• **What you have to do**: Which of the lines below contain the string "range"? Pull each one out of the data.

- - - -

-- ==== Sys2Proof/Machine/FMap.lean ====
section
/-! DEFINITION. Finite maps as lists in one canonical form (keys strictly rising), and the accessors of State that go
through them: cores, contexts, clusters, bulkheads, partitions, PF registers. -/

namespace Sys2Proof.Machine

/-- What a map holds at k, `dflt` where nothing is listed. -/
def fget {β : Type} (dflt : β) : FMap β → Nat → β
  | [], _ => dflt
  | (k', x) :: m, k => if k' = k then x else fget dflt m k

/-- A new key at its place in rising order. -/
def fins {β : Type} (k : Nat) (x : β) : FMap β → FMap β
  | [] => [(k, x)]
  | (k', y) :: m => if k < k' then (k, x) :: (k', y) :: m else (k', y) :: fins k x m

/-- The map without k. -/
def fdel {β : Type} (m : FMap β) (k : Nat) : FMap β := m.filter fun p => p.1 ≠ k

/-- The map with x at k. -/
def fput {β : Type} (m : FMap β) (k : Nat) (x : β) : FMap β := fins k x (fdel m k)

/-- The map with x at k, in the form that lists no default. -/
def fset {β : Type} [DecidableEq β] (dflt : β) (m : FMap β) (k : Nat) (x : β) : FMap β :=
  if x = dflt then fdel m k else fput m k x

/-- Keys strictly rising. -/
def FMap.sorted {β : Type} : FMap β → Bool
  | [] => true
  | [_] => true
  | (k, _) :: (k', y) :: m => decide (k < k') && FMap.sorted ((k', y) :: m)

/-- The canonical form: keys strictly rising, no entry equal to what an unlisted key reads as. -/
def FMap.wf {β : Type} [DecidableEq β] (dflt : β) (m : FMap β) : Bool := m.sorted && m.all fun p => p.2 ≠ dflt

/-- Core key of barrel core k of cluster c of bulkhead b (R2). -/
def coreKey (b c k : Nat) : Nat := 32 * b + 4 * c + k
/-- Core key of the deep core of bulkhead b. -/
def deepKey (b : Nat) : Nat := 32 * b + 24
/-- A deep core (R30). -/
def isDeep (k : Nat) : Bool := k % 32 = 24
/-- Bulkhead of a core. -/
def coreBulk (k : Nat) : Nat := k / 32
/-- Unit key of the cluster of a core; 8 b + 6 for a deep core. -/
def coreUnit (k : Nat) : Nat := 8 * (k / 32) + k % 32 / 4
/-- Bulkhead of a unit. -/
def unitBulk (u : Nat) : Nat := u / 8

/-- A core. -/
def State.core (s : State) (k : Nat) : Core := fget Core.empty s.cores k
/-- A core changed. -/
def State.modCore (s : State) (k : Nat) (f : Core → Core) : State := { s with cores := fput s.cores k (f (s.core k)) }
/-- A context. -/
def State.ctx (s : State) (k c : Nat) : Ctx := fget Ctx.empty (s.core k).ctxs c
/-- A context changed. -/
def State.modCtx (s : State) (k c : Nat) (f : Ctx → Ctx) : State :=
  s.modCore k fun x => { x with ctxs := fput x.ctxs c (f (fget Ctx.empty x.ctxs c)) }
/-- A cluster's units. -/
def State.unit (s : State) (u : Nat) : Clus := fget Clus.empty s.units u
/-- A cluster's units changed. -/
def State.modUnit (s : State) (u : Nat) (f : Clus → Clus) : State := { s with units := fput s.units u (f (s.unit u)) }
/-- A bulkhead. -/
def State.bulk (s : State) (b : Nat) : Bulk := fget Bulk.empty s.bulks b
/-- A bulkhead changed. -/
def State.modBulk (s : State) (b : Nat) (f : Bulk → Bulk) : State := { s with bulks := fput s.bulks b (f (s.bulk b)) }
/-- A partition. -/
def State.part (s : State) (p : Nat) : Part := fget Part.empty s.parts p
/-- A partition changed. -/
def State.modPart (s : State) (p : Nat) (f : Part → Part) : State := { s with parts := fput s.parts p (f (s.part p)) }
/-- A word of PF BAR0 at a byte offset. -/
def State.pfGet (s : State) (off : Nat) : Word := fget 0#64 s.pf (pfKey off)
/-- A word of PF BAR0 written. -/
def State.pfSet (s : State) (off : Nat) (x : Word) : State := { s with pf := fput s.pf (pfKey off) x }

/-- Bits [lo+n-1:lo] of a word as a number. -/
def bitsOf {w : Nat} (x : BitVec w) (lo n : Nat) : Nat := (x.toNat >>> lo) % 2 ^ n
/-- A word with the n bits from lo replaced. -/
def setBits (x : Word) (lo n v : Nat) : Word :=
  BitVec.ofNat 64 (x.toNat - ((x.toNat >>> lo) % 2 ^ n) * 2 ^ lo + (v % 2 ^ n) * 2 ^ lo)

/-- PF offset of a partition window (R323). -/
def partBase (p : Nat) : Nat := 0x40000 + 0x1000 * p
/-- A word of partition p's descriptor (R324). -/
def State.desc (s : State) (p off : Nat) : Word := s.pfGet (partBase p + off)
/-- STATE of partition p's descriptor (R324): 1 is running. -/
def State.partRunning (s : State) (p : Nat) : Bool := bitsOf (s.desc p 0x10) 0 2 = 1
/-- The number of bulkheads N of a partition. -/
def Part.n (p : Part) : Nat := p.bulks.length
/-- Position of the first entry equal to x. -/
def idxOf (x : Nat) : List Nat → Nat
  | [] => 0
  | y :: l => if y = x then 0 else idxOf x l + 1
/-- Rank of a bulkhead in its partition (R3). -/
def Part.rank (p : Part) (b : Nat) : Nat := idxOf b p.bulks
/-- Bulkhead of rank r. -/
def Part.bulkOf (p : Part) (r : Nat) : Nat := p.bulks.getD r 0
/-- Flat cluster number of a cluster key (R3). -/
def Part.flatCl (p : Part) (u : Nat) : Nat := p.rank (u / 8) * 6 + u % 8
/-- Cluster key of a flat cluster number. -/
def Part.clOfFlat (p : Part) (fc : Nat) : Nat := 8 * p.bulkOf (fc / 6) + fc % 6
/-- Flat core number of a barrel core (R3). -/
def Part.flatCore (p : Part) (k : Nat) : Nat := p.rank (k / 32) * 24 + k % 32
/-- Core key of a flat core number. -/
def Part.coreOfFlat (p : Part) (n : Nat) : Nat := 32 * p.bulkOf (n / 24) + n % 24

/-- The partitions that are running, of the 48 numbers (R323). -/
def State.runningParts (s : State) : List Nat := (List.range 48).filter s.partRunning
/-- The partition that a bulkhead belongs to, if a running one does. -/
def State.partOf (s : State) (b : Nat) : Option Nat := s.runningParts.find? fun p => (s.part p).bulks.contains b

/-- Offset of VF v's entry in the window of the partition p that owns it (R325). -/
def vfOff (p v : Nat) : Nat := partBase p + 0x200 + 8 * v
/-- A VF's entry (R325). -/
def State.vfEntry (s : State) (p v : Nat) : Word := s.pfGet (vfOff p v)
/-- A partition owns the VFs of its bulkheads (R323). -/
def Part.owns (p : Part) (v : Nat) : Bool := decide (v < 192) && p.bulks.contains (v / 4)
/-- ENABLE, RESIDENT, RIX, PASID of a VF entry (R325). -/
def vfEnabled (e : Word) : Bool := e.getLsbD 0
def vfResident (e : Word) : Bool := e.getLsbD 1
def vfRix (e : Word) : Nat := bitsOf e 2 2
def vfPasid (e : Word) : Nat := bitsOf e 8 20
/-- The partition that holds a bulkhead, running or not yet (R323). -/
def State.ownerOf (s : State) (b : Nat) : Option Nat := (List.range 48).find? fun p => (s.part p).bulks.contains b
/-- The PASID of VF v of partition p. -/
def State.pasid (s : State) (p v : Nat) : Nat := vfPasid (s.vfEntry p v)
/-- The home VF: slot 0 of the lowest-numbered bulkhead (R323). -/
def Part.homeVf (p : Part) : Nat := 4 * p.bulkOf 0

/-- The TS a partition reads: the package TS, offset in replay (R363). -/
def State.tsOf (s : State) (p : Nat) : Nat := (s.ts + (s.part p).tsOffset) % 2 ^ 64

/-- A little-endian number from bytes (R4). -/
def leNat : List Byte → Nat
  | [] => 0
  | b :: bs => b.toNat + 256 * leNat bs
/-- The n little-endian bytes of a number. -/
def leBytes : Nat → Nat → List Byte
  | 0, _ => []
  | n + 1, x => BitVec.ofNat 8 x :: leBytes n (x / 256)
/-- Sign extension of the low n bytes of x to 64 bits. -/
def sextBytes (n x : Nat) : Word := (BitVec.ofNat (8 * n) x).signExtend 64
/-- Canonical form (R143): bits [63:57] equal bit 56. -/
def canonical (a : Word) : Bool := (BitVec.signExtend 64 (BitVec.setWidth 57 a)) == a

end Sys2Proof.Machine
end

- - - -

• **Exercise response**:
def State.runningParts (s : State) : List Nat := (List.range 48).filter s.partRunning
def State.ownerOf (s : State) (b : Nat) : Option Nat := (List.range 48).find? fun p => (s.part p).bulks.contains b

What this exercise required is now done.